Background information
- Born: Ronald Romero 20 November 1981 (age 44) Santiago, Chile
- Origin: Madrid, Spain
- Genres: Rock; blues; folk; country; hard rock; heavy metal;
- Occupations: Singer
- Years active: 2010–present
- Member of: Rainbow; Lords of Black; Walter Giardino Temple; The Ferrymen; Michael Schenker Group; Elegant Weapons; Sunstorm;
- Formerly of: CoreLeoni; Vandenberg; Intelligent Music Project; Sunstorm;

= Ronnie Romero =

Chilean singer (born 1981)

Ronald Romero (born 20 November 1981) is a Chilean singer best known as the vocalist of the rock/heavy metal bands Elegant Weapons, Lords of Black, Rainbow, the Ferrymen, Michael Schenker Group, and Sunstorm.
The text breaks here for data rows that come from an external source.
-- ==== Sys2Proof/Machine/State.lean ====
section
/-! DEFINITION. The state of one GX-192 module as plain data, its stops, and the state after reset. Each field's
docstring names the rule of spec/ that gives it and its reset value; the software-visible storage of registers
that no typed field holds lies in the sparse register file `regs`. Positions are in 2^-16 microstep, velocities in
2^-16 microstep per frame, accelerations and jerks in 2^-48 (R109); amplitudes and currents in 1/64 mA and
voltages in uV (R180). -/

namespace Sys2Proof.Machine

/-- The faults a command can end in. -/
inductive Fault
  /-- Raised by REGISTER_WRITE, WL_WORD_WRITE and the three commands of reads (CAPTURE_READ, RC_FIELD_READ, RESULT_REGISTER_READ) at an
  offset outside BAR0 and outside the BAR2 of the master's function (WL_WORD_WRITE: outside BAR0), or off a word (R44, R391, R393), and
  by SRAM_APERTURE_READ at an offset of 1 MiB or more (R405, R406). Safe: the block has no such register and no such word. -/
  | outsideBlock
  deriving DecidableEq, Repr

/-- The refusals a command can end in. -/
inductive Refusal
  /-- Raised by exec's arm for a command that has no meaning yet. Safe: the machine stops. -/
  | notModelled (mnemonic : String)
  deriving DecidableEq, Repr

/-! ### Axis parameters -/

/-- One Timetable parameter set of an axis (R127), in the per-second units of its table. -/
structure TtSet where
  /-- SPEED, microsteps/s (R127); reset 102,400. -/
  speed : Nat
  /-- ACC, microsteps/s² (R127); reset 1,024,000. -/
  acc : Nat
  /-- DEC (R127); reset 1,024,000. -/
  dec : Nat
  /-- JACC, microsteps/s³, 40 bits (R127); reset 102,400,000. -/
  jacc : Nat
  /-- JDEC (R127); reset 102,400,000. -/
  jdec : Nat
  /-- STOP_DEC (R127); reset 1,024,000. -/
  stopDec : Nat
  /-- QS_DEC (R127); reset 10,240,000. -/
  qsDec : Nat
  /-- LIM_LO, microsteps (R127); reset −2^31. -/
  limLo : Int
  /-- LIM_HI (R127); reset 2^31 − 1. -/
  limHi : Int
  /-- VMAX (R110, R127); reset the class ceiling. -/
  vmax : Nat
  /-- POLICY: 0 NEXT_MOVE, 1 NOW (R127); reset 0. -/
  policy : Nat
  /-- PROFILE: 0 trapezoidal, 1 S-curve (R127); reset 0. -/
  profile : Nat
  /-- SHP_FORM (R127, R140); reset 0. -/
  shpForm : Nat
  /-- SHP_FREQ, 0.1 Hz (R127); reset 1,000. -/
  shpFreq : Nat
  /-- SHP_DAMP, 0.001 (R127); reset 0. -/
  shpDamp : Nat
  /-- CAP, the capability set (R106); reset 0. -/
  cap : Nat
  deriving DecidableEq, Repr

/-- One coil parameter set of an axis (R203). -/
structure CoilSet where
  /-- CARD (R203); reset 0. -/
  card : Nat
  /-- ITRIM, 1/256 (R203); reset 256. -/
  itrim : Nat
  /-- PD_EN (R203); reset 1. -/
  pdEn : Nat
  /-- IDMODE (R203); reset 0. -/
  idMode : Nat
  deriving DecidableEq, Repr

/-- One stall parameter set of an axis (R282). -/
structure SgSet where
  /-- SG_MODE (R282); reset 1. -/
  mode : Nat
  /-- SG_RSEL (R282); reset 0. -/
  rsel : Nat
  deriving DecidableEq, Repr

/-- One feedback parameter set of an axis (R298). -/
structure FbSet where
  /-- FB_CHAN, 255 for none (R298); reset 255. -/
  chan : Nat
  /-- FB_CORR (R298); reset 0. -/
  corr : Nat
  /-- FB_NUM (R298); reset 1. -/
  num : Int
  /-- FB_DEN (R298); reset 1. -/
  den : Nat
  /-- FB_TOL (R298); reset 640. -/
  tol : Nat
  /-- FB_NC (R298); reset 4. -/
  nc : Nat
  deriving DecidableEq, Repr

/-- One half, active or staged, of a motor card (R199, R200, R281). -/
structure CardHalf where
  /-- CLASS: 0 light, 1 heavy (R200); reset 0. -/
  cls : Nat
  /-- RES25, mΩ (R200); reset 0. -/
  res25 : Nat
  /-- L, µH (R200); reset 0. -/
  ind : Nat
  /-- KE, mV per 1,000 full steps/s (R200); reset 0. -/
  ke : Nat
  /-- TCR, ppm/K (R200); reset 3,930. -/
  tcr : Nat
  /-- IRUN, mA rms (R200); reset 0. -/
  irun : Nat
  /-- HFRAC, 1/256 (R200); reset 128. -/
  hfrac : Nat
  /-- PDDELAY, ms (R200); reset 500. -/
  pddelay : Nat
  /-- PDRAMP, ms (R200); reset 100. -/
  pdramp : Nat
  /-- ERAMP, ms (R200); reset 1. -/
  eramp : Nat
  /-- FC_I, Hz (R200); reset 500. -/
  fcI : Nat
  /-- XMAX, mV (R200); reset 5,000. -/
  xmax : Nat
  /-- DTC_BAND, mA (R200); reset 20. -/
  dtcBand : Nat
  /-- FF_MODE (R200); reset 1. -/
  ffMode : Nat
  /-- FF_DELTA (R200); reset 0. -/
  ffDelta : Nat
  /-- IDFRAC, 1/256 (R200); reset 128. -/
  idfrac : Nat
  /-- RTOL, % (R200); reset 20. -/
  rtol : Nat
  /-- LTOL, % (R200); reset 30. -/
  ltol : Nat
  /-- TW_MAX, °C (R200); reset 120. -/
  twMax : Nat
  /-- ID_STILL, s (R200); reset 10. -/
  idStill : Nat
  /-- SHP_FORM default (R200); reset 0. -/
  shpForm : Nat
  /-- SHP_FREQ default (R200); reset 1,000. -/
  shpFreq : Nat
  /-- SHP_DAMP default (R200); reset 0. -/
  shpDamp : Nat
  /-- SG_VEMF (R281); reset 20. -/
  sgVemf : Nat
  /-- SG_VRIP (R281); reset 2. -/
  sgVrip : Nat
  /-- SG_ANGLE, 0.1° (R281); reset 800. -/
  sgAngle : Nat
  /-- SG_N (R281); reset 8. -/
  sgN : Nat
  /-- SG_NR (R281); reset 32. -/
  sgNr : Nat
  /-- SG_WARN (R281); reset 600. -/
  sgWarn : Nat
  /-- SG_COLLAPSE (R281); reset 64. -/
  sgCollapse : Nat
  /-- SG_NC (R281); reset 16. -/
  sgNc : Nat
  /-- SG_EMIN, mV (R281); reset 400. -/
  sgEmin : Nat
  /-- SG_DETACH (R281); reset 16. -/
  sgDetach : Nat
  /-- SG_ND (R281); reset 256. -/
  sgNd : Nat
  /-- SG_FILT (R281); reset 3. -/
  sgFilt : Nat
  /-- SG_KSAL, 0.1 % (R281); reset 60. -/
  sgKsal : Nat
  /-- SG_REACT (R281); reset 1. -/
  sgReact : Nat
  /-- The quarter-wave table where it differs from the reset table: pairs (m, Q[m]) with m rising
  (R172, R201); reset none. -/
  table : List (Nat × Nat)
  deriving DecidableEq, Repr

/-- A motor card: its active and its staged half (R199); reset both at the reset values. -/
structure Card where
  act : CardHalf
  stg : CardHalf
  deriving DecidableEq, Repr

/-! ### Axis state -/

/-- The modes of an axis (R105). -/
inductive Mode
  | parked | hold | position | velocity | step | cam | disabled
  deriving DecidableEq, Repr

/-- A reference state: position, velocity and acceleration (R112). -/
structure RefPt where
  p : Int
  v : Int
  a : Int
  deriving DecidableEq, Repr

/-- Limits in the internal forms of R109. -/
structure Limits where
  v : Nat
  a : Nat
  d : Nat
  ja : Nat
  jd : Nat
  deriving DecidableEq, Repr

/-- What an axis in POSITION or VELOCITY mode, or one that brakes, is planned toward (R113). -/
inductive Goal
  /-- At rest where it stands. -/
  | rest
  /-- The commanded target, at rest (R120). -/
  | target
  /-- A signed velocity (R125). -/
  | velocity (v : Int)
  /-- The fastest stop (R118, R119) at the deceleration of `lim.d`, to rest at the whole microstep `s`; `park` where the
  axis then parks (STOP kind 1, PARK). -/
  | stop (s : Int) (park : Bool)
  deriving DecidableEq, Repr

/-- What runs on an axis, for completion and for the NOW policy (R65, R132). -/
inductive Running
  | none
  /-- MOVE_ABS or MOVE_REL. -/
  | move (d : Nat)
  /-- MOVE_VEL: the descriptor while it has not completed, its speed operand and direction (R132). -/
  | vel (d : Option Nat) (speed : Nat) (neg : Bool)
  /-- STOP or PARK with its kind: 0 hold, 1 park, 2 quick (R67). -/
  | stop (d : Option Nat) (kind : Nat)
  /-- A member of GROUP_MOVE `d`. -/
  | group (d : Nat)
  /-- The test move of IDENTIFY kind 2 (R144). -/
  | ident (d : Nat)
  deriving DecidableEq, Repr

/-- The FAULTED condition (R103): the event and the frame of the fault. -/
structure FaultInfo where
  event : Nat
  frame : FrameNo
  deriving DecidableEq, Repr

/-- The observation of IDENTIFY kind 2 (R144, R280): the frame of the unshaped arrival, where reached, and the capture buffer. -/
structure RingDown where
  desc : Nat
  arrived : Option FrameNo
  /-- The rotor's deviation, 2^-16 of 0.1° electrical. -/
  dev : Int
  /-- The deviations of the run in progress: their sum, and their number. -/
  sum : Int
  n : Nat
  /-- The means of the runs that are complete, oldest first. -/
  ys : List Int
  deriving DecidableEq, Repr

/-- The Timetable's state of an axis (R105, R112). -/
structure TtState where
  /-- AXn_STAT.MODE (R105); reset DISABLED. -/
  mode : Mode
  /-- The mode that the next tick brings (R107); reset none. -/
  modeNext : Option Mode
  /-- AXn_STAT.FAULTED (R103, R104); reset none. -/
  faulted : Option FaultInfo
  /-- The unshaped reference for frame k + 1 (R112); reset all 0. -/
  uNext : RefPt
  /-- The unshaped reference for frame k; reset all 0. -/
  u0 : RefPt
  /-- The shaped reference for frame k + 1 (R112); reset all 0. -/
  oNext : RefPt
  /-- The shaped reference for frame k; reset all 0. -/
  o0 : RefPt
  /-- The shaped reference for frame k − 1; reset all 0. -/
  o1 : RefPt
  /-- The shaped reference for frame k − 2; reset all 0. -/
  o2 : RefPt
  /-- The shaper history (R140, R143): the unshaped references of frames k − 1, k − 2, …, newest first, back to where
  the older ones all equal `fill`; reset none. -/
  hist : List RefPt
  /-- The unshaped reference of every frame older than `hist` (R143); reset at 0. -/
  fill : RefPt
  /-- AXn_TARGET, the commanded target in microsteps (R123, R134); reset 0. -/
  target : Int
  /-- The goal of R113; reset at rest. -/
  goal : Goal
  /-- The limits in force on the running motion (R113, R131); reset all 0. -/
  lim : Limits
  /-- The running descriptor's own limits, which VMAX has not lowered (R131) and R137 has not raised; reset all 0. -/
  own : Limits
  /-- What runs; reset none. -/
  running : Running
  /-- The ring of the descriptor that set the running motion going, still after that descriptor has completed (R47); reset none. -/
  runRing : Option RingId
  /-- The braking leg of a reversal, with its reversal point, until the return leg is planned (R120); reset none. -/
  reversal : Option Int
  /-- AXn_STAT.REVERSAL: the braking leg as it stood at the last tick (R120, R146); reset false. -/
  reversing : Bool
  /-- 1: the running move passes unshaped (R143, operand 40); reset false. -/
  bypass : Bool
  /-- PROFILE in force on the motion (R130); reset 0. -/
  profile : Nat
  /-- The shaper in force: form, frequency, damping (R130, R140); reset 0, 1,000, 0. -/
  shaper : Nat × Nat × Nat
  /-- The frame in which the running motion took effect (R73); reset 0. -/
  effFrame : FrameNo
  /-- IDENTIFY kind 2's observation (R144); reset none. -/
  ring : Option RingDown
  /-- 1: the link was lost under LINKLOSS 1 while an ENERGIZE or IDENTIFY ran, after which the axis parks (R48); reset false. -/
  parkDue : Bool
  /-- The frames in which a POS_SET took or takes effect, while the tick after such a frame is to come: position triggers skip the
  comparison of that tick (R148); reset none. -/
  posSetAt : List FrameNo
  /-- The shaped position that the position triggers compared last (R148, R302); reset 0. -/
  seen : Int
  deriving DecidableEq, Repr

/-- What a following axis follows (R160). -/
inductive FollowKind
  | step | cam
  deriving DecidableEq, Repr

/-- The follower of an axis in STEP or CAM mode (R160, R161, R165). -/
structure FollowSt where
  kind : FollowKind
  /-- The descriptor, and the ring whose owner's requester ID the cam reads carry (R167). -/
  desc : Nat
  ring : RingId
  /-- The frame of effect j (R160). -/
  eff : FrameNo
  /-- b, the unshaped position at tick j (R160). -/
  base : Int
  /-- x.off (R161). -/
  off : Int
  /-- The clamp operand, microsteps/s, 0 for VMAX (R162). -/
  clamp : Nat
  /-- The input pair, or the master index (R162, R165). -/
  idx : Nat
  /-- The cam master kind (R165). -/
  mkind : Nat
  /-- N_0, or the master's baseline (R160, R165). -/
  base0 : Int
  /-- σ × MPP × RATIO in 2^-16 microstep per count (R162). -/
  gain : Int
  /-- The cam table: address and point count (R164). -/
  addr : Nat
  count : Nat
  /-- Points per master unit, 16.16 (R165). -/
  scale : Nat
  /-- The first point (R165). -/
  first : Nat
  cyclic : Bool
  /-- φ in 2^-16 point (R165). -/
  phase : Int
  /-- The master value before, for the direction of the window (R167). -/
  lastM : Int
  /-- 1: the master last moved forward (R167). -/
  fwd : Bool
  /-- The prefetch store: lines by number with their 16 points (R167). -/
  lines : List (Nat × List Int)
  /-- The lines that came since the last tick, which are in the store from the next one on (R167). -/
  late : List (Nat × List Int)
  /-- The lines whose reads are outstanding, at most 8 (R167). -/
  asked : List Nat
  /-- P[first], P[0] and P[count − 1] once seen (R165, R166). -/
  pFirst : Option Int
  pLow : Option Int
  pHigh : Option Int
  /-- Consecutive frames without points (R168). -/
  missed : Nat
  /-- u of the last frame, for the extrapolation of R168. -/
  lastU : Int
  /-- e, the backlog (R161). -/
  backlog : Int
  /-- 1: the end of a non-cyclic table is reached, so that the axis enters HOLD at the tick after next (R166). -/
  ended : Bool
  deriving DecidableEq, Repr

/-- The amplitude phases (R173). -/
inductive Phase
  | off | energising | identR | identL | run | pdWait | pdRamp | holdLow
  deriving DecidableEq, Repr

/-- An ENERGIZE or IDENTIFY sequence in progress (R182, R183, R190). -/
structure SeqSt where
  /-- The descriptor. -/
  desc : Nat
  /-- 1: IDENT runs. -/
  ident : Bool
  /-- 1: resistance only (IDENTIFY kind 1). -/
  rOnly : Bool
  /-- 1: an IDENTIFY; 0: an ENERGIZE. -/
  identify : Bool
  /-- 1: started from HOLD (R183, R190). -/
  fromHold : Bool
  /-- 1: the final ramp runs (step 4, or step 1 without IDENT). -/
  final : Bool
  /-- The frame in which the step in progress began. -/
  start : FrameNo
  /-- GR as it was when the ramp to RUN began, 1/256 (R173). -/
  gr : Nat
  /-- 1: the bootstraps have not released yet (R254). -/
  boot : Bool
  /-- θ of the current: the angle of R187 in 2^-16 microstep while IDENT runs. -/
  theta : Int
  deriving DecidableEq, Repr

/-- The coil drive's state of one coil (R174–R178, R187, R188, R266). -/
structure Coil where
  /-- R̂, mΩ (R175); reset 0. -/
  rhat : Nat
  /-- L̂, µH (R175); reset 0. -/
  lhat : Nat
  /-- x.int, µV (R178); reset 0. -/
  integ : Int
  /-- x.iexp of the frame whose duty was last computed, and of the frame before (R174); reset 0. -/
  iexp : Int
  iexp1 : Int
  /-- The last valley sample, the one before, and the last peak sample, 1/64 mA (R193); reset 0. -/
  iv : Int
  iv1 : Int
  ipk : Int
  /-- 1: the last valley or peak sample was substituted or saturated (R196, R197); reset false. -/
  badV : Bool
  badV1 : Bool
  badP : Bool
  /-- The duty last computed, and the duty in force (R174); reset 0. -/
  dNext : Int
  d0 : Int
  /-- 1: the duty last computed was clamped (R174); reset false. -/
  clampNext : Bool
  /-- The dead-time and back-EMF terms and the voltage of the duty computed, and of the one in force, µV; reset 0. -/
  dtcN : Int
  dtc0 : Int
  effN : Int
  eff0 : Int
  vN : Int
  v0 : Int
  /-- IDENT's sums: Σ(v − dtc), Σi over the frames kept, Σ L_k and their number (R187, R188, R191); reset 0. -/
  sumV : Int
  sumI : Int
  sumL : Int
  cntL : Nat
  /-- R_meas, mΩ, and L_meas, µH, of the last measurement, where formed (R480); reset none. -/
  rMeas : Option Nat
  lMeas : Option Nat
  /-- Qualifying frames of near-zero current in a row (R235); reset 0. -/
  openCnt : Nat
  deriving DecidableEq, Repr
He represented Bulgaria at the Eurovision Song Contest 2022 as the lead singer of Intelligent Music Project.

==Early life==
Ronnie Romero was born in Santiago, Chile, in 1981. He has lived in Madrid, Spain, since 2009.

==Career==
===Lords of Black===

In 2014, Romero, together with guitarist Tony Hernando, formerly of Spanish band Saratoga, founded the heavy metal band Lords of Black. Romero left the band in 2019 but returned in 2020.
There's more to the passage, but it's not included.